XING Magazin betrachtet in dieser Ausgabe eines der wohl interessantesten Länder der Welt. Ein Land in permanenter Transformation, in dem der Kontrast zwischen ländlichen Regionen und den extrem-beschleunigten Metropolen wohl zumindest wie Tag und Nacht ist. Kaum ein anderes Land erweckt so viele Klischees und Bilder in unseren Köpfen.
Der Harvard-Ökonom Amartya Sen erklärt uns Erfolge und Abgründe des neuen Indien, und zeigt dabei auf, wie ungleichzeitig die Entwicklung in diesem riesigen südostasiatischen Land passiert.
Außerdem blicken wir auf die Soft Power Indiens, die gerade seit dem ersten Welt-Yoga-Tag (21. Juni 2015) verstärkt ins Rampenlicht rückte. Dass man mit Yoga nicht nur Frieden verbreiten will, sondern als religiöse Praxis in Indien mit einer aggressivhindu-nationalistischen Politik gekoppelt wird, macht uns Jana Horvath deutlich, in der Hoffnung, dass der Beitrag nicht von süßlich-riechenden Erinnerungen aus Goa dominiert wird.
Kürzlich wurde wieder einmal in Indien der Anlauf für Smart-Cities angekündigt. Wir werfen dazu einen Blick auf Chandigarh: sowohl architektur-historisch motiviert, als auch der Ankündigung Premierminister Modi´s folgend, dass die geplante Musterstadt zu Indiens erster Smart City werden soll.
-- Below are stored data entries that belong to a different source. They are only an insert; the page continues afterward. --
@[simp] theorem setA_pending (s : State) (r n : Nat) (v : BitVec 40) : (s.setA r n v).pending = s.pending := rfl
@[simp] theorem setA_regs (s : State) (r n : Nat) (v : BitVec 40) : (s.setA r n v).regs = s.regs := rfl
@[simp] theorem setA_mem (s : State) (r n : Nat) (v : BitVec 40) : (s.setA r n v).mem = s.mem := rfl
@[simp] theorem setA_faults (s : State) (r n : Nat) (v : BitVec 40) : (s.setA r n v).faults = s.faults := rfl
@[simp] theorem setA_bus (s : State) (r n : Nat) (v : BitVec 40) : (s.setA r n v).bus = s.bus := rfl
@[simp] theorem setA_sys (s : State) (r n : Nat) (v : BitVec 40) : (s.setA r n v).sys = s.sys := rfl
@[simp] theorem setA_chrono (s : State) (r n : Nat) (v : BitVec 40) : (s.setA r n v).chrono = s.chrono := rfl
@[simp] theorem setA_sext (s : State) (r n : Nat) (v : BitVec 40) : (s.setA r n v).sext = s.sext := rfl
@[simp] theorem setA_cmp (s : State) (r n : Nat) (v : BitVec 40) : (s.setA r n v).cmp = s.cmp := rfl
@[simp] theorem setA_hall (s : State) (r n : Nat) (v : BitVec 40) : (s.setA r n v).hall = s.hall := rfl
@[simp] theorem setA_safe (s : State) (r n : Nat) (v : BitVec 40) : (s.setA r n v).safe = s.safe := rfl
@[simp] theorem setA_axd (s : State) (r n : Nat) (v : BitVec 40) : (s.setA r n v).axd = s.axd := rfl
@[simp] theorem setA_mod (s : State) (r n : Nat) (v : BitVec 40) : (s.setA r n v).mod = s.mod := rfl
@[simp] theorem setA_adc (s : State) (r n : Nat) (v : BitVec 40) : (s.setA r n v).adc = s.adc := rfl
@[simp] theorem setA_log (s : State) (r n : Nat) (v : BitVec 40) : (s.setA r n v).log = s.log := rfl
@[simp] theorem setA_ser (s : State) (r n : Nat) (v : BitVec 40) : (s.setA r n v).ser = s.ser := rfl
@[simp] theorem setA_ocl (s : State) (r n : Nat) (v : BitVec 40) : (s.setA r n v).ocl = s.ocl := rfl
@[simp] theorem setA_pods (s : State) (r n : Nat) (v : BitVec 40) : (s.setA r n v).pods = s.pods := rfl
@[simp] theorem setA_ring (s : State) (r n : Nat) (v : BitVec 40) : (s.setA r n v).ring = s.ring := rfl
@[simp] theorem setA_twin (s : State) (r n : Nat) (v : BitVec 40) : (s.setA r n v).twin = s.twin := rfl
@[simp] theorem setA_nvm (s : State) (r n : Nat) (v : BitVec 40) : (s.setA r n v).nvm = s.nvm := rfl
@[simp] theorem setA_upd (s : State) (r n : Nat) (v : BitVec 40) : (s.setA r n v).upd = s.upd := rfl
@[simp] theorem setA_pwr (s : State) (r n : Nat) (v : BitVec 40) : (s.setA r n v).pwr = s.pwr := rfl
@[simp] theorem setA_host (s : State) (r n : Nat) (v : BitVec 40) : (s.setA r n v).host = s.host := rfl
@[simp] theorem setA_tx (s : State) (r n : Nat) (v : BitVec 40) : (s.setA r n v).tx = s.tx := rfl
@[simp] theorem setA_free (s : State) (r n : Nat) (v : BitVec 40) : (s.setA r n v).free = s.free := rfl

@[simp] theorem setS_pending (s : State) (r : Nat) (v : Word) : (s.setS r v).pending = s.pending := rfl
@[simp] theorem setS_regs (s : State) (r : Nat) (v : Word) : (s.setS r v).regs = s.regs := rfl
@[simp] theorem setS_mem (s : State) (r : Nat) (v : Word) : (s.setS r v).mem = s.mem := rfl
@[simp] theorem setS_faults (s : State) (r : Nat) (v : Word) : (s.setS r v).faults = s.faults := rfl
@[simp] theorem setS_bus (s : State) (r : Nat) (v : Word) : (s.setS r v).bus = s.bus := rfl
@[simp] theorem setS_sys (s : State) (r : Nat) (v : Word) : (s.setS r v).sys = s.sys := rfl
@[simp] theorem setS_chrono (s : State) (r : Nat) (v : Word) : (s.setS r v).chrono = s.chrono := rfl
@[simp] theorem setS_sext (s : State) (r : Nat) (v : Word) : (s.setS r v).sext = s.sext := rfl
@[simp] theorem setS_cmp (s : State) (r : Nat) (v : Word) : (s.setS r v).cmp = s.cmp := rfl
@[simp] theorem setS_hall (s : State) (r : Nat) (v : Word) : (s.setS r v).hall = s.hall := rfl
@[simp] theorem setS_safe (s : State) (r : Nat) (v : Word) : (s.setS r v).safe = s.safe := rfl
@[simp] theorem setS_axd (s : State) (r : Nat) (v : Word) : (s.setS r v).axd = s.axd := rfl
@[simp] theorem setS_mod (s : State) (r : Nat) (v : Word) : (s.setS r v).mod = s.mod := rfl
@[simp] theorem setS_adc (s : State) (r : Nat) (v : Word) : (s.setS r v).adc = s.adc := rfl
@[simp] theorem setS_log (s : State) (r : Nat) (v : Word) : (s.setS r v).log = s.log := rfl
@[simp] theorem setS_ser (s : State) (r : Nat) (v : Word) : (s.setS r v).ser = s.ser := rfl
@[simp] theorem setS_ocl (s : State) (r : Nat) (v : Word) : (s.setS r v).ocl = s.ocl := rfl
@[simp] theorem setS_pods (s : State) (r : Nat) (v : Word) : (s.setS r v).pods = s.pods := rfl
@[simp] theorem setS_ring (s : State) (r : Nat) (v : Word) : (s.setS r v).ring = s.ring := rfl
@[simp] theorem setS_twin (s : State) (r : Nat) (v : Word) : (s.setS r v).twin = s.twin := rfl
@[simp] theorem setS_nvm (s : State) (r : Nat) (v : Word) : (s.setS r v).nvm = s.nvm := rfl
@[simp] theorem setS_upd (s : State) (r : Nat) (v : Word) : (s.setS r v).upd = s.upd := rfl
@[simp] theorem setS_pwr (s : State) (r : Nat) (v : Word) : (s.setS r v).pwr = s.pwr := rfl
@[simp] theorem setS_host (s : State) (r : Nat) (v : Word) : (s.setS r v).host = s.host := rfl
@[simp] theorem setS_tx (s : State) (r : Nat) (v : Word) : (s.setS r v).tx = s.tx := rfl
@[simp] theorem setS_free (s : State) (r : Nat) (v : Word) : (s.setS r v).free = s.free := rfl

@[simp] theorem setK_pending (s : State) (r : Nat) (v : Word64) : (s.setK r v).pending = s.pending := by unfold State.setK; split <;> rfl
@[simp] theorem setK_regs (s : State) (r : Nat) (v : Word64) : (s.setK r v).regs = s.regs := by unfold State.setK; split <;> rfl
@[simp] theorem setK_mem (s : State) (r : Nat) (v : Word64) : (s.setK r v).mem = s.mem := by unfold State.setK; split <;> rfl
@[simp] theorem setK_faults (s : State) (r : Nat) (v : Word64) : (s.setK r v).faults = s.faults := by unfold State.setK; split <;> rfl
@[simp] theorem setK_bus (s : State) (r : Nat) (v : Word64) : (s.setK r v).bus = s.bus := by unfold State.setK; split <;> rfl
@[simp] theorem setK_sys (s : State) (r : Nat) (v : Word64) : (s.setK r v).sys = s.sys := by unfold State.setK; split <;> rfl
@[simp] theorem setK_chrono (s : State) (r : Nat) (v : Word64) : (s.setK r v).chrono = s.chrono := by unfold State.setK; split <;> rfl
@[simp] theorem setK_sext (s : State) (r : Nat) (v : Word64) : (s.setK r v).sext = s.sext := by unfold State.setK; split <;> rfl
@[simp] theorem setK_cmp (s : State) (r : Nat) (v : Word64) : (s.setK r v).cmp = s.cmp := by unfold State.setK; split <;> rfl
@[simp] theorem setK_hall (s : State) (r : Nat) (v : Word64) : (s.setK r v).hall = s.hall := by unfold State.setK; split <;> rfl
@[simp] theorem setK_safe (s : State) (r : Nat) (v : Word64) : (s.setK r v).safe = s.safe := by unfold State.setK; split <;> rfl
@[simp] theorem setK_axd (s : State) (r : Nat) (v : Word64) : (s.setK r v).axd = s.axd := by unfold State.setK; split <;> rfl
@[simp] theorem setK_mod (s : State) (r : Nat) (v : Word64) : (s.setK r v).mod = s.mod := by unfold State.setK; split <;> rfl
@[simp] theorem setK_adc (s : State) (r : Nat) (v : Word64) : (s.setK r v).adc = s.adc := by unfold State.setK; split <;> rfl
@[simp] theorem setK_log (s : State) (r : Nat) (v : Word64) : (s.setK r v).log = s.log := by unfold State.setK; split <;> rfl
@[simp] theorem setK_ser (s : State) (r : Nat) (v : Word64) : (s.setK r v).ser = s.ser := by unfold State.setK; split <;> rfl
@[simp] theorem setK_ocl (s : State) (r : Nat) (v : Word64) : (s.setK r v).ocl = s.ocl := by unfold State.setK; split <;> rfl
@[simp] theorem setK_pods (s : State) (r : Nat) (v : Word64) : (s.setK r v).pods = s.pods := by unfold State.setK; split <;> rfl
@[simp] theorem setK_ring (s : State) (r : Nat) (v : Word64) : (s.setK r v).ring = s.ring := by unfold State.setK; split <;> rfl
@[simp] theorem setK_twin (s : State) (r : Nat) (v : Word64) : (s.setK r v).twin = s.twin := by unfold State.setK; split <;> rfl
@[simp] theorem setK_nvm (s : State) (r : Nat) (v : Word64) : (s.setK r v).nvm = s.nvm := by unfold State.setK; split <;> rfl
@[simp] theorem setK_upd (s : State) (r : Nat) (v : Word64) : (s.setK r v).upd = s.upd := by unfold State.setK; split <;> rfl
@[simp] theorem setK_pwr (s : State) (r : Nat) (v : Word64) : (s.setK r v).pwr = s.pwr := by unfold State.setK; split <;> rfl
@[simp] theorem setK_host (s : State) (r : Nat) (v : Word64) : (s.setK r v).host = s.host := by unfold State.setK; split <;> rfl
@[simp] theorem setK_tx (s : State) (r : Nat) (v : Word64) : (s.setK r v).tx = s.tx := by unfold State.setK; split <;> rfl
@[simp] theorem setK_free (s : State) (r : Nat) (v : Word64) : (s.setK r v).free = s.free := by unfold State.setK; split <;> rfl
Chiara Pellegrini warf einen Blick auf Indiens Medien und fühlte sich dabei ganz schnell ganz wie zu Hause: Manipulationsversuche, Freunderlwirtschaft & Korruption und bodenlose Inkompetenz auf allen Ebenen. Der Journalist Andreas Altmann begab sich auf die Spuren der Indien-Reise von Pier Paolo Pasolini von 1960.
Zehn Jahre nach der „Griechenland Rettung“ wagen wir mit Yiannis Mylonas einen Blick in die groteske Berichterstattung zur Eurokrise und der Griechenland-Debatte. Und ein Jahr nach dem schmerzlichen Verlust unseres lieben Freundes und hochgeschätzten Autors, Michael Amon, dürfen wir die von ihm verfasste Streitschrift über Griechenland und die unerträgliche Darbietung der europäischen Institutionen präsentieren. Als Michael 2015 den Kommentar verfasste, hatte er die Hoffnung, dass Argumente gehört würden, das gedruckte Wort etwas verändern könnte. Leider blieb sein Beitrag unverändert aktuell und wartet – übrigens ebenso wie viele ähnliche – immer noch darauf, in der geistigen Finsternis in Europa entdeckt zu werden.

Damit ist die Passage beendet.